Consider the following made-up dataset containing interview scores for 10 Oxford applicants, who were each seen by three interviewers:
InterviewScores = pd.read_csv("https://raw.githubusercontent.com/jillxoreilly/StatsCourseBook_2024/main/data/CluedoInterview.csv")
display(InterviewScores)
Professor Green | Professor Peacock | Professor Plum | |
---|---|---|---|
0 | 45 | 52 | 55 |
1 | 47 | 54 | 59 |
2 | 50 | 55 | 60 |
3 | 51 | 55 | 61 |
4 | 53 | 56 | 64 |
5 | 53 | 57 | 66 |
6 | 54 | 61 | 69 |
7 | 54 | 63 | 70 |
8 | 56 | 63 | 72 |
9 | 58 | 63 | 72 |
10 | 59 | 64 | 72 |
11 | 60 | 64 | 80 |
Given that this is a small data set we may wish to plot the students’ scores from each interviewer.

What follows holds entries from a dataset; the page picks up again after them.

/-- The load work of one die. -/
def loadDie (nor : List Host.Cell) : Load :=
  match selectSlot nor with
  | .inr why =>
    { slot := none, seq := 0,
      chk := { net := none, digest := List.replicate 32 0, reasons := [why], corrupt := false } }
  | .inl slot =>
    let c := checkSlot nor slot
    let recs := commitRecs nor slot
    let best := slotRec nor slot
    let seq := (best.map (·.seq)).getD 0
    -- records of equal SEQ that differ: the one whose digest resolves counts (R101)
    let usedRec : Option CommitRec :=
      match recs with
      | [a, b] =>
        if a.seq = b.seq then
          (if a.digest = c.digest && b.digest = c.digest then (if later b.tide a.tide then some b else some a)
           else if a.digest = c.digest then some a else if b.digest = c.digest then some b else best)
        else best
      | _ => best
    let badRec := match recs with
      | [a, b] => a ≠ b
      | _ => false
    -- judged only where R102 has resolved a digest
    let invalid := (usedRec.map (·.digest)) ≠ some c.digest && !c.reasons.contains 0o002
    { slot := some slot, seq := seq,
      chk := { c with reasons := c.reasons ++ (if invalid && c.net.isSome then [0o001] else []),
                      corrupt := c.corrupt || badRec } }

/-- The lowest of a list of reasons, 0 for none (R107). -/
def lowest (l : List Nat) : Nat :=
  match l with
  | [] => 0
  | x :: t => t.foldl min x

/-- The net when the load passed. -/
def Load.passed (l : Load) : Option Net := if l.chk.reasons.isEmpty then l.chk.net else none

end Sys2Proof.Machine
end

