-- ==== Sys2Proof/Machine/Eval.lean ====
section
/-!
DEFINITION. Evaluation of the net on both dies: operand reads under the moor overlay (R83, R97, R153), Channel B's
exhaustive walk (R22, R163), Channel A's incremental evaluation, sweep and run-ahead (R152 to R160), group signatures and
the whole-net digest (R164, R165), the commit (R61, R170) and arming (R121, R179).
-/

namespace Sys2Proof.Machine

/-! ## Banks and overlay -/

/-- A point's word in a bank of underlying words; an unlisted point reads 0o600000 (R79, R84). -/
def bankGet (bank : List (Nat × Word)) (p : Nat) : Word := cellGet 0o600000 bank p

/-- Write a word into a bank. -/
def bankSet (bank : List (Nat × Word)) (p : Nat) (w : Word) : List (Nat × Word) := cellSet 0o600000 bank p w

/-- Write several words. -/
def bankAll (bank : List (Nat × Word)) (ws : List (Nat × Word)) : List (Nat × Word) :=
  ws.foldl (fun b x => bankSet b x.1 x.2) bank

/-- A word as it is committed and compared: a provisional word counts as valid (R157, R164). -/
def unprov (w : Word) : Word := if qOf w = 1 then w &&& 0o577777 else w

/-- The overlaid word: Q = 11 and the safe value, PP unchanged (R83, R86). -/
def forced (d : Decl) (w : Word) : Word := BitVec.ofNat 18 (0o600000 + b2n (w.getLsbD 15) * 0o100000 + d.safe)

/-- Group g is moored in force by command or by the start-up mooring. -/
def State.cmdMoored (s : State) (g : Nat) : Bool := s.moor.comM || s.moor.startup || gHas s.moor.comG g

/-- Whether the overlay applies to a group's words of the committed bank: fixed at the fence under the die's own final set
(R168, R170), or moored by command since (R153, R314). Between a boundary and the fence both count (log 85). -/
def overlaid (s : State) (d : Die) (g : Nat) : Bool :=
  (s.die d).overlayAll || gHas (s.die d).overlay g || s.cmdMoored g

/-- The committed word of a point as every reader outside its group sees it (R83, R153); an uncorrectable word counts as
substituted (R19, R20). -/
def committedWord (s : State) (d : Die) (p : Nat) : Word :=
  let n := (s.die d).net.getD Net.empty
  let dc := n.decl p
  if dc.kind = 0 then 0o600000
  else
    let w := if s.rowBad d p then substWord dc else bankGet (s.die d).committed p
    if overlaid s d (groupOf p) then forced dc w else w
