-- ==== Sys2Proof/Machine/Entries.lean ====
section
/-!
DEFINITION. The value of every entry of the object dictionary (R77, R105, R146, R161, R206, R239, R264, R299, R303 to R314,
R326, R362, R380, R404, R419).
-/

namespace Sys2Proof.Machine

/-! ## Small encodings -/

/-- A U9 value. -/
def u9 (v : Nat) : Octets := be 2 v

/-- A 36-bit value. -/
def u36o (t : Tide) : Octets := be 5 t.toNat

/-- A word. -/
def u18 (w : Word) : Octets := be 3 w.toNat

/-- Two octets, saturating. -/
def sat2 (v : Nat) : Octets := be 2 (min v 65535)

/-- "LX-4218" (R308). -/
def productText : Octets := textOct 16 [0x4C, 0x58, 0x2D, 0x34, 0x32, 0x31, 0x38]

/-- What an action entry without a stated value reads as (log 29). -/
def actionValue (e n : Nat) : Octets := (List.range n).map fun j => Config.actionOctet e j

/-! ## Moorings and events -/

/-- OP and group field (R304). -/
def moorValue (m : Bool) (g : GSet) : Octets := if m then 2 :: List.replicate 64 0 else 1 :: gsetOct g

/-- MOOR_SETS (R304). -/
def moorSets (s : State) : Octets :=
  BitVec.ofNat 8 (b2n s.moor.comM * 128 + b2n (s.moor.faultM || s.moor.startup) * 64)
    :: (gsetOct s.moor.comG ++ gsetOct s.moor.faultG)

/-- The event registers the A-die shows of block b; those of EVB are its mirror. -/
def State.shown (s : State) (b : Nat) : EvBlock := s.ev.getD b (EvBlock.initial b)

/-- EVENT_BLOCK (R309). -/
def eventBlock (s : State) (b : Nat) : Octets :=
  let e := s.shown b
  u18 (statWord s b e) ++ be 3 e.mask.toNat ++ u18 e.sevL ++ u18 e.sevH ++ [e.fSrc] ++ u36o e.fTide ++ be 2 e.fTick.toNat

/-- FIRST of x comes before FIRST of y (R325). -/
def firstBefore (x y : EvBlock) : Bool :=
  if x.fTide ≠ y.fTide then later y.fTide x.fTide
  else if x.fTick ≠ y.fTick then decide (x.fTick < y.fTick)
  else if (x.fSrc = 0o376) != (y.fSrc = 0o376) then y.fSrc = 0o376
  else if x.fSev ≠ y.fSev then decide (y.fSev < x.fSev)
  else decide (x.fSrc < y.fSrc)

/-- The block whose FIRST comes first. -/
def firstFault (s : State) : Option Nat :=
  (List.range 18).foldl (fun best b =>
    let e := s.shown b
    if e.fSrc = 0o377 then best
    else match best with
      | none => some b
      | some c => if firstBefore e (s.shown c) then some b else best) none

/-- FIRST_FAULT (R326). -/
def firstFaultValue (s : State) : Octets :=
  match firstFault s with
  | none => 0xFF :: 0xFF :: List.replicate 8 0
  | some b =>
    let e := s.shown b
    [BitVec.ofNat 8 b, e.fSrc, BitVec.ofNat 8 (b2n e.fConseq * 128 + e.fSev.toNat)] ++ u36o e.fTide
      ++ be 2 e.fTick.toNat

/-! ## Ports and nodes -/

/-- LSTAT of port k (R237). The option of a lane is the one section 1 sets (R207, R234). -/
def lstat (s : State) (k : Nat) : Word :=
  let p := s.port k
  BitVec.ofNat 18 (b2n p.presB * 8192 + b2n p.presA * 4096 + b2n (s.netA.portOpt k .B) * 2048
    + b2n (s.netA.portOpt k .A) * 1024 + b2n p.upB * 512 + b2n p.upA * 256 + b2n p.rxB * 2 + b2n p.rxA)

/-- What the module keeps of node n. -/
def State.node (s : State) (n : Nat) : NodeRec := s.nodes.getD n {}

/-- NENR of a port (R237). -/
def nenr (s : State) (p : Nat) : Nat := countIf (s.netA.portNodes p) fun k => (s.node k).enrolled

/-- FPE_PORT (R239). -/
def fpePort (s : State) (p : Nat) : Octets :=
  let x := s.port p
  u18 (lstat s p) ++ be 3 (nenr s p) ++ u18 x.late ++ u18 x.oot ++ u18 x.siga ++ u18 x.sigb ++ u18 x.hdr ++ u18 x.dup

/-- NODE_STATUS (R239). -/
def nodeStatus (s : State) (n : Nat) : Octets :=
  let x := s.node n
  let port := if n < s.netA.nnode then s.netA.nodePort n else 0
  [BitVec.ofNat 8 (b2n x.enrolled * 128 + port)] ++ be 2 x.status.toNat ++ u36o x.lastTide ++ be 3 x.absent.toNat
    ++ be 2 x.cdiv.toNat ++ be 2 x.tdiv.toNat ++ be 4 x.typ.toNat ++ be 6 x.serial.toNat

/-! ## Twin, local I/O -/

/-- TWIN_PEER (R264). -/
def twinPeer (s : State) : Octets :=
  if s.twin.peer = [] then List.replicate 16 0
  else (s.twin.peer ++ List.replicate 4 0).take 4 ++ u36o s.twin.peerTide ++ List.replicate 7 0

/-- LIO_OUT_TESTS (R206). -/
def outTests (s : State) (n : Nat) : Octets :=
  let h := s.lio.hist.getD n {}
  u36o h.lastA ++ u36o h.lastB ++ be 2 h.fails.toNat

/-! ## Fuses, power, recorder, sessions -/

/-- FUSE_WORD (R380). -/
def fuseWord (s : State) (i : Nat) : Octets :=
  let f := s.fus.of (if i < 512 then .A else .B)
  let w := i % 512
  let r := w / 16
  let v := f.used
  let absent := v.lost r && (v.spareOf r).isNone
  u18 (f.shd w) ++ [BitVec.ofNat 8 (b2n (f.present.weakOf (16 * (v.server r).getD r + w % 16) ≠ 0) + b2n (f.ovrOf w).isSome * 2 + b2n absent * 4
    + b2n (f.readLocked r) * 8)]

/-- FUSE_REGIONS (R380). -/
def fuseRegions (s : State) (d : Nat) : Octets :=
  (List.range 32).flatMap fun r => be 2 ((s.fus.of (if d = 0 then .A else .B)).used.reg r).toNat

/-- POWER_STATE (R404). -/
def powerState (s : State) : Octets :=
  let p := s.pws
  u18 (pwsStat p) ++ sat2 p.vfa.toNat ++ sat2 p.vfb.toNat ++ sat2 p.ia.toNat ++ sat2 p.ib.toNat ++ sat2 p.vbus.toNat
    ++ u18 (pwsStbt p)

/-- RESET_LOG (R404). -/
def resetLog (s : State) : Octets :=
  u36o s.pws.firstTide ++ [s.pws.cause] ++ u18 s.pws.rsth ++ be 2 s.pws.longHolds.toNat ++ [0]

/-- REC_STATE (R419). -/
def recState (s : State) : Octets :=
  let r := s.rcd
  u36o (r.newest.getD 0) ++ be 3 r.newPos ++ u36o r.oldest ++ be 3 r.oldPos ++ sat2 r.usable ++ sat2 r.retired
    ++ sat2 r.emax ++ u18 r.drop ++ sat2 r.qfill
    ++ [BitVec.ofNat 8 (b2n (!r.queue.isEmpty) + b2n r.flinc * 2), 0, 0, 0, 0]

/-- A quarter of a page (R419). -/
def pageQuarter (s : State) (n : Nat) : Octets := slice (pageAt s.rcd (n / 4)) (1024 * (n % 4)) 1024

/-- Client address and UDP port of a session (R299). -/
def clientOctets : Client → Octets
  | .udp ip port => be 16 ip.toNat ++ be 2 port.toNat
  | .field p n => [BitVec.ofNat 8 p.val] ++ be 2 n.toNat ++ List.replicate 13 0 ++ [0, 0]
  | .peer u => [BitVec.ofNat 8 (b2n u)] ++ List.replicate 17 0
  | .own => List.replicate 18 0

/-- A request that has not completed. -/
def Slot.outstanding (x : Slot) : Bool := x.st ≠ .done

/-- SESSION (R299). -/
def sessionValue (s : State) (k : Nat) : Octets :=
  match s.ses k with
  | none => List.replicate 24 0
  | some x =>
    [BitVec.ofNat 8 (128 + x.level.toNat), BitVec.ofNat 8 x.client.path] ++ clientOctets x.client
      ++ [BitVec.ofNat 8 (countIf x.slots fun o => o.any Slot.outstanding), BitVec.ofNat 8 x.subs.length, 0, 0]

/-! ## Views -/

/-- DEMAND_COUNT (R146). -/
def demandCount (s : State) (p : Nat) : Nat :=
  let n := s.netA
  match (List.range n.insts.length).find? fun k => (n.inst k).op = 0o054 && ((n.inst k).outs.headD 0).toNat = p with
  | some k => match s.a.inst.getD k .none with
    | .count c _ _ _ => c
    | _ => 0
  | none => 0

/-- INSTANCE_STATE (R313). -/
def instState (s : State) (k : Nat) : Word := instView (s.netA.inst k) (s.a.inst.getD k .none)

/-- INSTANCE_INFO (R313). -/
def instInfo (s : State) (k : Nat) : Octets :=
  let n := s.netA
  let i := n.inst k
  be 2 i.op.toNat ++ [BitVec.ofNat 8 (n.levelOf k)] ++ be 2 i.group
    ++ [BitVec.ofNat 8 (b2n s.a.armed + b2n (n.mirrored.contains k) * 2)]

/-- The three declaration words of a point (R312). -/
def pointDecl (s : State) (p : Nat) : Octets :=
  let d := s.netA.decl p
  if d.kind = 0 then List.replicate 9 0 else u18 d.w0 ++ u18 d.w1 ++ u18 d.w2

/-! ## The value of an entry -/

/-- Identity, module state, tide and events. -/
def valueA (s : State) (e i : Nat) : Octets :=
  match e with
  | 0o000000 => productText
  | 0o000001 => be 16 Config.serial.toNat
  | 0o000002 => be 3 0o001001
  | 0o000003 => be 5 (2 ^ 27 + Config.execBuild.toNat)
  | 0o000004 => s.fus.a.used.bootDigest
  | 0o000005 => s.fus.b.used.bootDigest
  | 0o000006 => u9 s.twin.unitId.toNat
  | 0o010000 => u9 (moduleState s)
  | 0o010001 => moorValue s.moor.comM s.moor.comG
  | 0o010002 => s.dict.lastUnmoor
  | 0o010003 => u9 0
  | 0o010004 => u9 (b2n s.start.bench)
  | 0o010005 => moorSets s
  | 0o010010 => u9 s.core.part.toNat
  | 0o010011 => u36o s.core.faultTide ++ [BitVec.ofNat 8 s.core.partFkind.toNat] ++ be 3 s.core.partAddr.toNat
  | 0o020000 => u9 s.per
  | 0o020001 => u36o s.now
  | 0o020002 => s.tide.budget.flatMap fun w => be 2 w.toNat
  | 0o030000 => eventBlock s i
  | 0o030001 => be 3 0
  | 0o030002 => u18 (s.shown i).sevL ++ u18 (s.shown i).sevH
  | 0o030003 => be 3 (s.shown i).mask.toNat
  | 0o030100 => firstFaultValue s
  | _ => []

/-- Ports, twin, local I/O, timers, check engines and fuses. -/
def valueB (s : State) (e i : Nat) : Octets :=
  match e with
  | 0o040000 => fpePort s i
  | 0o040010 => nodeStatus s i
  | 0o040020 => u9 (b2n (decide (i < s.netA.nnode) && (s.node i).reenrol))
  | 0o050000 => u9 s.twin.role.code
  | 0o050001 => twinPeer s
  | 0o050002 => u9 s.twin.hold.toNat
  | 0o050003 => s.twin.health.flatMap fun x => be 5 x.toNat
  | 0o050004 => s.twin.nodes4.flatMap fun x => be 2 x.toNat
  | 0o050005 => gsetOct s.twin.groupDiff
  | 0o050006 => u18 s.twin.resyncCnt
  | 0o060000 => be 4 s.lio.inA.toNat ++ be 4 s.lio.inB.toNat ++ be 4 s.lio.flt.toNat
  | 0o060001 => be 2 s.lio.cmdA.toNat ++ be 2 s.lio.cmdB.toNat ++ be 2 s.lio.rbA.toNat ++ be 2 s.lio.qovl.toNat
  | 0o060002 => sat2 s.lio.vsupA.toNat ++ sat2 s.lio.vsupB.toNat ++ sat2 s.lio.isens.toNat
  | 0o060010 => outTests s i
  | 0o070000 =>
    let t := s.tim.get i
    u18 t.ctrl ++ u18 t.sta ++ u18 t.cnt ++ u18 t.per ++ u18 t.cmp ++ u18 t.cap
  | 0o074000 =>
    let c := s.eng i
    be 3 c.ctrl.toNat ++ u18 c.sta ++ be 4 c.res.toNat ++ be 4 c.exp.toNat ++ u18 c.fed
  | 0o076000 => fuseWord s i
  | 0o076001 => fuseRegions s i
  | 0o076010 => actionValue 0o076010 5
  | 0o076011 => actionValue 0o076011 2
  | 0o076020 => actionValue 0o076020 8
  | 0o076021 => s.fus.entRes
  | _ => []

/-- Octets of a value that the manual does not state in this state (log 32). -/
def openOctets (s : State) (n : Nat) : Octets := (List.range n).map (Config.stagedOctet s.now.toNat)

/-- Manifest management, power, recorder, sessions and the views. -/
def valueC (s : State) (e i : Nat) : Octets :=
  match e with
  | 0o100000 => if inLoad s then List.replicate 32 0 else s.man.active
  | 0o100001 => s.man.enrolledDig
  | 0o100002 => u36o (if inLoad s then 0 else s.man.seq)
  | 0o100003 => u9 s.man.slot.toNat
  | 0o100004 => u9 s.man.reason.toNat
  | 0o100005 => [s.man.checkA, s.man.checkB, 0, 0]
  | 0o100010 => be 3 (s.man.stageReason.toNat * 512 + s.man.stage.toNat)
  | 0o100011 => s.dict.lastCommit
  | 0o100012 => if s.man.stage = 4 then s.man.stageDig else openOctets s 32
  | 0o100013 => if s.man.stage = 4 then gsetOct s.man.touch else openOctets s 64
  | 0o120000 => powerState s
  | 0o120001 => actionValue 0o120001 2
  | 0o120002 => resetLog s
  | 0o120003 => actionValue 0o120003 2
  | 0o120100 => recState s
  | 0o140000 => helmVal s
  | 0o140010 => sessionValue s i
  | 0o140020 => u9 0
  | 0o140030 => u36o s.svc.authFail
  | 0o200000 => u18 (committedWord s .A i)
  | 0o200001 => provOctets s i
  | 0o200002 => be 3 (demandCount s i)
  | 0o200003 => pointDecl s i
  | 0o210000 => u18 (instState s i)
  | 0o210001 => u18 (instState s (262144 + i))
  | 0o210002 => instInfo s i
  | 0o210003 => instInfo s (262144 + i)
  | _ => []

/-- The value of entry e at index i. -/
def entryValue (s : State) (e i : Nat) : Octets :=
  if e < 0o040000 then valueA s e i
  else if e < 0o100000 then valueB s e i
  else if 0o121000 ≤ e && e ≤ 0o121037 then pageQuarter s (262144 * (e - 0o121000) + i)
  else if 0o160000 ≤ e && e ≤ 0o177777 then (List.range 32).map fun k => protOf s (32 * (e - 0o160000) + k)
  else valueC s e i

/-! ## Form and availability of a request (R281, R284, R288) -/

/-- An index addresses something (R313, R419). -/
def indexFits (s : State) (e i n : Nat) : Bool :=
  i < n &&
    (if e = 0o210000 || e = 0o210002 then decide (i < s.netA.insts.length)
     else if e = 0o210001 || e = 0o210003 then decide (262144 + i < s.netA.insts.length)
     else if 0o121000 ≤ e && e ≤ 0o121037 then decide ((262144 * (e - 0o121000) + i) / 4 < 64 * s.rcd.usable)
     else true)

/-- The form status of a request to an entry: 0x01, 0x02, 0x10, or 0 (R284, stage 1). `idx` is the IDX bit. -/
def formStatus (s : State) (e i : Nat) (idx bad : Bool) : Nat :=
  match entOf e with
  | none => 1
  | some x =>
    match x.idx with
    | some n => if idx && !indexFits s e i n then 2 else if !idx || bad then 0x10 else 0
    | none => if idx || bad then 0x10 else 0

/-- The unit of block b that can be in reset. -/
def blockUnit (b : Nat) : Option RstUnit :=
  match b with
  | 4 => some (.fpe 0)
  | 5 => some (.fpe 1)
  | 6 => some (.fpe 2)
  | 7 => some (.fpe 3)
  | 9 => some .mgp
  | 17 => some .svc
  | _ => none

/-- The block that a request names, or that serves its entry, is in reset (R288, R398). A block's event registers stay readable,
so of the event entries a WRITE alone needs the block (log 90). -/
def entryDown (s : State) (q : Req) : Bool :=
  let e := q.entry.toNat
  let i := q.index.toNat
  let data := q.data
  if 0o030001 ≤ e && e ≤ 0o030003 then q.op = 1 && (blockUnit i).any s.unitDown
  else if 0o140000 ≤ e && e ≤ 0o140203 then s.unitDown .svc
  else if e = 0o040000 then (match i with
    | 0 => s.unitDown (.fpe 0)
    | 1 => s.unitDown (.fpe 1)
    | 2 => s.unitDown (.fpe 2)
    | _ => s.unitDown (.fpe 3))
  else if e = 0o076000 then 512 ≤ i && s.b.inReset
  else if e = 0o076001 then i = 1 && s.b.inReset
  else if e = 0o076020 then field data 1 1 = 1 && s.b.inReset
  else if e = 0o076010 then 512 ≤ field data 0 2 && s.b.inReset
  else false

/-- The request names a point or instance of a touched group in the tide that ends at the commit's boundary (R112). -/
def entryRetry (s : State) (e i : Nat) : Bool :=
  let now := s.man.stage = 6 && s.man.forceAt = some (tideAdd s.now 1)
  let g : Option Nat :=
    if 0o200000 ≤ e && e ≤ 0o200003 then some (groupOf i)
    else if e = 0o210000 || e = 0o210002 then some (s.netA.inst i).group
    else if e = 0o210001 || e = 0o210003 then some (s.netA.inst (262144 + i)).group
    else none
  now && g.any fun g => gHas s.man.touch g

/-- Stages 1 and 2 of R284: the status, or 0. -/
def earlyStatus (s : State) (q : Req) : Nat :=
  let f := formStatus s q.entry.toNat q.index.toNat q.idx q.bad
  if f ≠ 0 then f
  else if entryDown s q then 0x0A
  else if entryRetry s q.entry.toNat q.index.toNat then 0x0B
  else 0

end Sys2Proof.Machine
end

We can do this using a swarmplot:
sns.swarmplot(data=InterviewScores, palette=['g','b','m']) # we may as well make the colours meaningful ;-))
plt.ylabel('interview score')
plt.show()
Maybe it would be nice to add a violinplot for each distribution as well:
sns.swarmplot(data=InterviewScores, palette=['g','b','m']) # we may as well make the colours meaningful ;-))
sns.violinplot(data=InterviewScores, palette=['g','b','m'], fill=False ) # we may as well make the colours meaningful ;-))
plt.ylabel('interview score')
plt.show()
Note-
We can see that each professor gives a different mean and range of scores
2.5.6. Lineplot#
sns.lineplot(data = df.T)
In the violin/swarm plot above, an important feature of the dataset is lost.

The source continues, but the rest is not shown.